Most of these immigrants knew nothing about farming. And since they came from different parts of Italy, they didn’t work together well. Malaria was rampant.

Corbin died in 1896. By 1898, O.B. Crittenden & Co. had taken over the plantation. Many of the immigrants followed Father Pietro Bandini to northwest Arkansas, where he founded the community of Tontitown.

Bandini had been born in 1852 in the Romagna region of Italy. He studied in Monaco beginning in 1869 and began teaching in September 1874 at a Jesuit seminary at Aix en Provence in France. He was ordained as a priest in September 1877. In 1882, he was sent to the Jesuits’ Rocky Mountain Mission in the Montana Territory.

According to the Tontitown Historical Museum: “He studied English and Indian languages there. A year later, he was stationed at the St. Ignatius Mission in Montana, where he built a church and school and traveled into Indian villages instructing both the Crow and Kootenai in the Catholic faith. He later successfully started a mission for the Cheyenne tribe. Bandini returned to Europe in March 1889, where he was appointed vice rector of St. Thomas Aquinas College in Cuneo, Italy. He remained in this position for one year, after which he returned to the United States and established St. Raphael’s Italian Benevolent Society, the purpose of which was to assist Italian immigrants at the Port of New York.”

Bandini helped thousands of Italian immigrants who were entering the country. After five years, he requested to be assigned to Corbin’s plantation in Arkansas. Bandini arrived at Sunnyside in January 1897. He was greeted by contaminated water, mosquitoes and poor sanitation. Bandini felt that the owners who had replaced Corbin cared nothing about the Italians.

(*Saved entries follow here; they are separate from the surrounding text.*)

-- ==== Sys2Proof/Machine/GraySync.lean ====
section
/-! DEFINITION. The GSYNC operations (spec/41_gray_sync.md R110, R111, R113, R114). -/

namespace Sys2Proof.Machine

/-- B2G (R110). -/
def execB2g (b : Ptr) (s : State) : Result := .next (setGray s { s.ports.gray with gray := b2g b })

/-- G2B (R111). -/
def execG2b (g : Ptr) (s : State) : Result := .next (setGray s { s.ports.gray with bin := g2b g })

/-- GC_INC (R113). -/
def execGcInc (inc : Bool) (s : State) : Result := .next (gsyncSource inc s)

/-- SYNC_SHIFT (R114): alone, the sample returns the current `src_gray` (R115 (a)). -/
def execSyncShift (s : State) : Result := .next (gsyncDest s.gsync.srcGray s)

end Sys2Proof.Machine
end

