-- ==== Sys2Proof/Tests/Slice0.lean ====
section
/-! SUPPORT. The model's own tests: what the well-formedness checks refuse, a word of every operation written out from the encodings
of spec/30_encoding.md, steps of the vectors of spec/95_test_vectors.md (their names stand in the comments), and for every obligation
with hypotheses a witness that meets them. -/

open Sys2Proof Sys2Proof.Machine

namespace Sys2Proof.Tests

/-! ### Helpers -/

/-- Thirteen bytes: those given, then zeros. -/
def pad (bs : List Byte) : List Byte := bs ++ List.replicate (13 - bs.length) 0

/-- A record: a word, the number of its port group, a frame input. -/
def record (w : List Byte) (g : Byte) (f : List Byte) : List Byte := pad w ++ [g] ++ pad f

/-- Something of the state after one operation, or `none` where it does not answer a next state. -/
def after {α : Type} (i : Instr) (s : State) (g : State → α) : Option α :=
  match exec i s with
  | .next t => some (g t)
  | .fault _ => none
  | .refused _ => none

/-- Something of the state after one step. -/
def afterStep {α : Type} (s : State) (g : State → α) : Option α :=
  match step s with
  | .next t => some (g t)
  | .fault _ => none
  | .refused _ => none

/-- An array with the frame word k + 1 at address k, for every address below n. -/
def filled (n : Nat) : Mem := (List.range n).map fun k => (k, BitVec.ofNat 99 (k + 1))

/-- A queue after n pushes (n at most 64) and no pop, the read domain's view up to date. -/
def pushed (n : Nat) : Afifo :=
  { Afifo.fresh with
    wbin := BitVec.ofNat 7 n, wgray := b2g (BitVec.ofNat 7 n), rq1Wgray := b2g (BitVec.ofNat 7 n),
    rq2Wgray := b2g (BitVec.ofNat 7 n), mem := filled n }

/-- A queue after n pushes of which the read domain has seen none. -/
def unseen (n : Nat) : Afifo := { pushed n with rq1Wgray := 0, rq2Wgray := 0 }

/-- The reset state with every queue after n pushes. -/
def holding (n : Nat) : State := { State.reset with inq := pushed n, outq := pushed n, afifo := pushed n }

/-- The reset state while `arst_n` is 0. -/
def inReset : State := { State.reset with arstN := false }

/-- The reset state with an operation presented. -/
def presenting (i : Instr) : State := { State.reset with pending := [.one (encode i)] }

/-- The reset state while `arst_n` is 0, with its release presented. -/
def releasing : State := { inReset with pending := [.one (encode (.reset true))] }

/-- One frame in each queue and the transmit loop running. -/
def looping : State := { holding 1 with txRun := true }

/-- One frame in each queue, the TASK domain's view of OUTQ's read pointer not the present one. -/
def staleView : State := { holding 1 with outq := { pushed 1 with wq2Rgray := b2g 127 } }

/-- An extended frame word (bit 93). -/
def extFrame : Frame := 0x0AABC05D70000000000000005#99

/-- A standard frame word. -/
def stdFrame : Frame := 0x100000123000000000000ADDE#99

/-- Enumerator values picked for the test: those of program P3, and others at the ends of their range (R7 fixes none). -/
def picked : Enumerators :=
  { mod :=
      { all := 0, any := 2, undefined := 0xFE, reserved := 0xFF, control := 1, sensor := 3, pump := 4, further := [(0, 5)],
        unknown := .reserved }
    inst :=
      { all := 1, any := 0, undefined := 0xE, reserved := 0xF, exclusive := 5, further := [(2, 2)], unknown := .undefined }
    msg := { pingRequest := 0x101, pingResponse := 0x102, further := [(0, 0), (1, 0xFFE)], unknown := .undefined }
    adm := [(0, 0), (1, 0x7FF)]
    commonCore := 0
    components := [(0, 1)] }
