/-- The lines IRQ[3:0]: low in OFF and RESET, driven in every other state; any level only in OFF beside rails still present,
or outside RESET once a rail has fallen early (R334, R348, R395, R403). -/
def irqLines (s : State) : BitVec 4 := outLevel .irq s (irqLevels s)

/-- mip.MEIP: a source that CORE_IRQ_EN selects is pending (R334). -/
def meip (s : State) : Bool := (irqSources s &&& s.core.irqEn) != 0

/-- WFI ends when mip & mie has a bit set (R317). -/
def wakeCore (s : State) : State :=
  if s.core.run == .wfi && meip s && bitAt s.core.mie 11 then s.onCore fun c => { c with run := .running } else s

/-- What every command ends with: transitions by R24's order, the log, the interrupt that ends WFI. -/
def settle (s : State) : State := wakeCore (flushLog (followState (takeFatal s)))

/-- The outcome of a command: the next state. -/
def done (s : State) : Host.Outcome State Fault Refusal := .next (settle s)

/-- An event whose condition does not hold does not take place (assumption 3). -/
def onlyIf (c : Bool) (f : State → State) (s : State) : State := if c then f s else s

end Sys2Proof.Machine
end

Bandini had traveled through the Ozarks and found the land there to be like much of Italy. He headed to northwest Arkansas in January 1898 and found 800 acres for sale. Forty families from Sunnyside soon arrived, and Tontitown was established.

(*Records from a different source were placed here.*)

-- ==== Sys2Proof/Machine/Combine.lean ====
section
/-!
DEFINITION. Combine.lean: what a sinter unit makes of a stored and an incoming beam: operations, masks, S16 scales,
quantise-to-MX, draws and the square tally's sum (R36, R49, R53, R155 to R163, R171, R175).
-/
namespace Sys2Proof.Machine

/-! ### The random draws (R53) -/

/-- One shift of the register (R53). -/
def lfsrShift (x : BitVec 32) : BitVec 32 :=
  let fb := bitAt x 31 ^^ bitAt x 21 ^^ bitAt x 1 ^^ bitAt x 0
  (x <<< 1) ||| flagBits 32 fb

/-- n shifts. -/
def lfsrShifts : Nat → BitVec 32 → BitVec 32
  | 0, x => x
  | n + 1, x => lfsrShifts n (lfsrShift x)

/-- The state after one draw; the draw is its low 16 bits (R53). -/
def lfsrDraw (x : BitVec 32) : BitVec 32 := lfsrShifts 16 x

/-- n draws in order, and the state after them. -/
def lfsrDraws : Nat → BitVec 32 → List Nat × BitVec 32
  | 0, x => ([], x)
  | n + 1, x =>
    let y := lfsrDraw x
    let r := lfsrDraws n y
    ((field y 0 16).toNat :: r.1, r.2)

/-- The register of bank b when a phase with the seed starts (R53). -/
def lfsrSeed (seed : BitVec 32) (b : Nat) : BitVec 32 :=
  let x := seed ^^^ BitVec.ofNat 32 b
  if x = 0 then 0xFFFFFFFF else x

/-! ### Operations (R155, R156) -/

/-- Operation codes: 0 WRITE, 1 ADD, 2 WADD, 3 MAX, 4 MIN, 5 ADDSQ, 6 SCALE, 7 QMX. The combinations a sinter unit
performs (R156). R48's rows into FP32 from other formats, the end of R158 and the hub example of chapter 6 speak of an FP32
destination that takes BF16, FP16 or S16; R156's table gives it FP32 alone, and the model follows the table (DESIGN CHOICE,
assumption 111). -/
def sinterCombo (dest inc : BitVec 4) (op : BitVec 4) : Bool :=
  let o := op.toNat
  match dest.toNat with
  | 0x0 => inc == 0 && o ≤ 6
  | 0x1 | 0x2 => (inc == 0 || inc == 1 || inc == 2) && o ≤ 6
  | 0x3 => inc.toNat ≤ 3 && (o = 0 || o = 1 || o = 2 || o = 5 || o = 6)
  | 0x7 => inc == 7 && (o = 0 || o = 1 || o = 3 || o = 4)
  | 0x4 | 0x5 | 0x6 => inc == dest && o = 0
  | 0xE | 0xF => false
  | _ => (inc == 0 && o = 7) || (inc == dest && o = 0)

/-- The operation uses the weight (R155). -/
def usesWeight (op : BitVec 4) : Bool := op == 2 || op == 5 || op == 6

/-- One element count divides the other (R158). -/
def countsFit (inc dest : BitVec 4) : Bool :=
  elemCount dest % elemCount inc = 0 || elemCount inc % elemCount dest = 0

/-- The exact result of an operation; with no stored value, the stored element acts as the identity (R36, R155). -/
def opValue (op : BitVec 4) (w : FVal) (stored : Option FVal) (d : FVal) : FVal :=
  match op.toNat, stored with
  | 0, _ => d
  | 1, some s => s.add d
  | 2, some s => s.add (w.mul d)
  | 5, some s => s.add (w.mul d)
  | 3, some s => s.max d
  | 4, some s => s.min d
  | 2, none => w.mul d
  | 5, none => w.mul d
  | 6, _ => w.mul d
  | _, _ => d

/-- What an update's combine step yields. -/
structure Combined where
  /-- The beam to write. -/
  beam : Beam
  /-- The bank's random register after the update. -/
  lfsr : BitVec 32
  /-- INT32 elements saturated. -/
  sats : Nat := 0
  /-- S16 block scales increased. -/
  grown : Nat := 0
  /-- S16 block scales decreased. -/
  shrunk : Nat := 0
  /-- The sum of squares to add to the tally. -/
  squares : Option W64 := none
  deriving DecidableEq, Repr

/-- Elements of an update's window (R158). -/
def Update.cnt (u : Update) : Nat := min (elemCount u.efmt) (elemCount u.dfmt)

/-- The first destination element of the window (R158). -/
def Update.dBase (u : Update) : Nat :=
  if elemCount u.efmt < elemCount u.dfmt then elemCount u.efmt * u.win else 0

/-- The incoming element that meets destination element n, when n lies in the window (R158). -/
def Update.inc (u : Update) (n : Nat) : Option Nat :=
  if u.dBase ≤ n ∧ n < u.dBase + u.cnt then some (u.eofs + (n - u.dBase)) else none

/-- Incoming element k is valid under the incoming mask (R36). -/
def Update.incValid (u : Update) (k : Nat) : Bool := elemValid u.efmt u.data k

/-- An update replaces every element of its destination without reading it (R154). -/
def Update.replaces (u : Update) : Bool :=
  (u.op == 0 || u.op == 6 || u.op == 7) && elemCount u.dfmt ≤ elemCount u.efmt &&
    (!isMasked4 u.efmt || (List.range u.cnt).all fun k => u.incValid (u.eofs + k))

/-- The weight's value. -/
def Update.wVal (u : Update) : FVal := ffFP32.decode u.w.toNat

/-- A move of elements and masks bit for bit: WRITE in one format (R46, R156). -/
def moveWrite (u : Update) (stored : Beam) : Beam :=
  if hasScales u.dfmt then zeroTail u.dfmt u.data
  else
    (List.range u.cnt).foldl (fun b n =>
      if u.incValid n then setValid u.dfmt (setElem u.dfmt b n (elemBits u.efmt u.data n)) n else b) stored

/-- An update into FP32, BF16 or FP16 (R36, R155). -/
def floatUpdate (g : FF) (u : Update) (stored : Beam) : Beam :=
  (List.range u.cnt).foldl (fun b k =>
    let n := u.dBase + k
    if u.incValid (u.eofs + k) then
      let s := if elemValid u.dfmt stored n then some (elemVal u.dfmt stored n) else none
      let v := opValue u.op u.wVal s (elemVal u.efmt u.data (u.eofs + k))
      setValid u.dfmt (setElem u.dfmt b n (g.encode .nearest false v)) n
    else b) stored

/-- Saturates a sum at the ends of INT32 (R159). -/
def satInt (v : Int) : Int := if v < -(2 ^ 31) then -(2 ^ 31) else if 2 ^ 31 - 1 < v then 2 ^ 31 - 1 else v

/-- The result of an INT32 operation (R159). -/
def intValue (op : BitVec 4) (stored : Option Int) (d : Int) : Int :=
  match op.toNat, stored with
  | 1, some s => s + d
  | 3, some s => max s d
  | 4, some s => min s d
  | _, _ => d

/-- An update into INT32, and the elements that saturate (R159). -/
def intUpdate (u : Update) (stored : Beam) : Beam × Nat :=
  (List.range u.cnt).foldl (fun (p : Beam × Nat) k =>
    let n := u.dBase + k
    if u.incValid (u.eofs + k) then
      let s := if elemValid u.dfmt stored n then some (intElem stored n) else none
      let v := intValue u.op s (intElem u.data (u.eofs + k))
      (setValid u.dfmt (setElem u.dfmt p.1 n (BitVec.ofInt 32 (satInt v)).toNat) n,
        if satInt v = v then p.2 else p.2 + 1)
    else p) (stored, 0)

/-! ### S16 (R161, R162) -/

/-- The exact result of destination element n of an S16 beam: the operation's inside the window under a set incoming
bit, else the stored value. -/
def s16Result (u : Update) (stored : Beam) (n : Nat) : FVal :=
  match u.inc n with
  | some k =>
    if u.incValid k then opValue u.op u.wVal (some (elemVal 3 stored n)) (elemVal u.efmt u.data k)
    else elemVal 3 stored n
  | none => elemVal 3 stored n

/-- Element n takes an operation's result, not its stored value. -/
def Update.touches (u : Update) (n : Nat) : Bool :=
  match u.inc n with
  | some k => u.incValid k
  | none => false

/-- The new scale of a block (R161, R162). -/
def s16NewScale (u : Update) (s : Nat) (vs : List FVal) : Nat :=
  if u.op == 0 || u.op == 6 then s16Scale vs
  else if s = 0xFF then 0xFF
  else
    match topLog vs with
    | none => s
    | some l =>
      let star := clampScale (l - 14 + 127)
      if s < star || star + 8 ≤ s then star else s

/-- One S16 block of an update: its results at its new scale; untouched elements keep their bits while the scale
stands (R161). The draws are those of the whole beam. -/
def s16Block (u : Update) (stored : Beam) (draws : List Nat) (j : Nat) (p : Beam × Nat × Nat) : Beam × Nat × Nat :=
  let vs := (List.range 32).map fun k => s16Result u stored (32 * j + k)
  let s := scaleOf 3 stored j
  let t := s16NewScale u s vs
  let mode (n : Nat) : Rounding := if u.sr then .stochastic (draws.getD n 0) else .nearest
  let beam := vs.zipIdx.foldl (fun b q =>
    let n := 32 * j + q.2
    if t = s && !u.touches n then b else setElem 3 b n (s16Elem (mode n) t q.1)) p.1
  (setScale 3 beam j t, if s < t then p.2.1 + 1 else p.2.1, if t < s then p.2.2 + 1 else p.2.2)

/-- The S16 blocks an update's window touches (R161). -/
def Update.blocks (u : Update) : List Nat := (List.range (u.cnt / 32)).map (u.dBase / 32 + ·)

/-- An update into S16 (R161 to R163). -/
def s16Update (u : Update) (stored : Beam) (lfsr : BitVec 32) : Combined :=
  let d := if u.sr then lfsrDraws 256 lfsr else ([], lfsr)
  if u.op == 0 && u.efmt == 3 then { beam := zeroTail 3 u.data, lfsr := d.2 }
  else
    let r := u.blocks.foldl (fun p j => s16Block u stored d.1 j p) (stored, 0, 0)
    { beam := r.1, lfsr := d.2, grown := r.2.1, shrunk := r.2.2 }

/-! ### Quantise-to-MX (R49, R175) -/

/-- The incoming FP32 values of block k of the window, absent ones as +0 (R49). -/
def mxInputs (u : Update) (k : Nat) : List FVal :=
  (List.range 32).map fun i =>
    let e := u.eofs + 32 * k + i
    if u.incValid e then elemVal u.efmt u.data e else FVal.zero false

/-- An update by QMX (R175). -/
def mxUpdate (u : Update) (stored : Beam) : Beam :=
  (List.range (u.cnt / 32)).foldl (fun b k =>
    let j := u.dBase / 32 + k
    let r := mxBlock u.dfmt (mxInputs u k)
    setScale u.dfmt (r.2.zipIdx.foldl (fun b q => setElem u.dfmt b (32 * j + q.2) q.1) b) j r.1) stored

/-! ### The tally's squares (R171) -/

/-- The square of the rounded result at position k of the window, +0 where no element is squared (R171). -/
def squareAt (u : Update) (result : Beam) (k : Nat) : W64 :=
  if u.incValid (u.eofs + k) then
    let v := elemVal u.dfmt result (u.dBase + k)
    f64Of (v.mul v)
  else 0

/-- The balanced sum of the window's squares (R171). -/
def squareSum (u : Update) (result : Beam) : W64 := treeSum 8 ((List.range u.cnt).map (squareAt u result))

/-! ### One update -/

/-- The result of an update, before the tally. -/
def combineBase (u : Update) (stored : Beam) (lfsr : BitVec 32) : Combined :=
  if u.dfmt == 3 then s16Update u stored lfsr
  else if u.op == 7 then { beam := mxUpdate u stored, lfsr := lfsr }
  else if u.op == 0 && u.efmt == u.dfmt then { beam := moveWrite u stored, lfsr := lfsr }
  else if u.dfmt == 7 then let r := intUpdate u stored; { beam := r.1, lfsr := lfsr, sats := r.2 }
  else
    match ffOf u.dfmt with
    | some g => { beam := floatUpdate g u stored, lfsr := lfsr }
    | none => { beam := stored, lfsr := lfsr }

/-- The combine step of an update (R155): bytes that read zero are zero (R34), the squares go to the tally of an
ADDSQ update of ORIENT 0 (R171). -/
def combine (u : Update) (stored : Beam) (lfsr : BitVec 32) : Combined :=
  let c := combineBase u stored lfsr
  let beam := zeroTail u.dfmt c.beam
  { c with beam := beam, squares := if u.tally.isSome && u.op == 5 then some (squareSum u beam) else none }

end Sys2Proof.Machine
end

Bandini returned to Italy for a short time in 1911 and received a medal from the Italian government for his work. He died in Little Rock in January 1917 at St. Vincent Infirmary.

About 35 immigrant families remained at Sunnyside during the 1890s.

According to Metrailer: “One account states that the Italians present on the plantation in 1898 ‘did so well under the new regime that they not only remained themselves but of their own volition sent to Italy for their families and friends.’ However, in 1907, the U.S. government issued a report charging O.B. Crittenden & Co. with breaking debt peonage laws, though nothing came of the report. Almost all Italian workers left the plantation by 1910 after the company changed policies and placed the Italian Catholics in a sharecropping arrangement. After World War II, the Sunnyside Plantation was divided and sold as smaller farms.”

The Italian influence at Lake Village remained strong. A major annual event on the first Sunday of each March is the Our Lady of the Lake spaghetti dinner. This year will mark the 109th such event. All the food is homemade. About 3,600 meatballs are made each year. Recipes have been handed down through the generations.

According to a story in the Arkansas Catholic: “There’s bread baking day in January. Over Presidents Day weekend, 100 volunteers spend two days producing 300 pounds of yolk-yellow pasta that air dries overnight on rows of tables. In late February, the Pierini family leads production of 3,600 meatballs that will stew in caldrons of sauce overseen by the most experienced men in the parish. Homemade desserts arrive by the carload as do diners who will line up as early at 7 a.m. for takeout orders.”

Homemade pasta can be purchased throughout the year, meanwhile, at Regina’s Pasta Shop on the shores of Lake Chicot.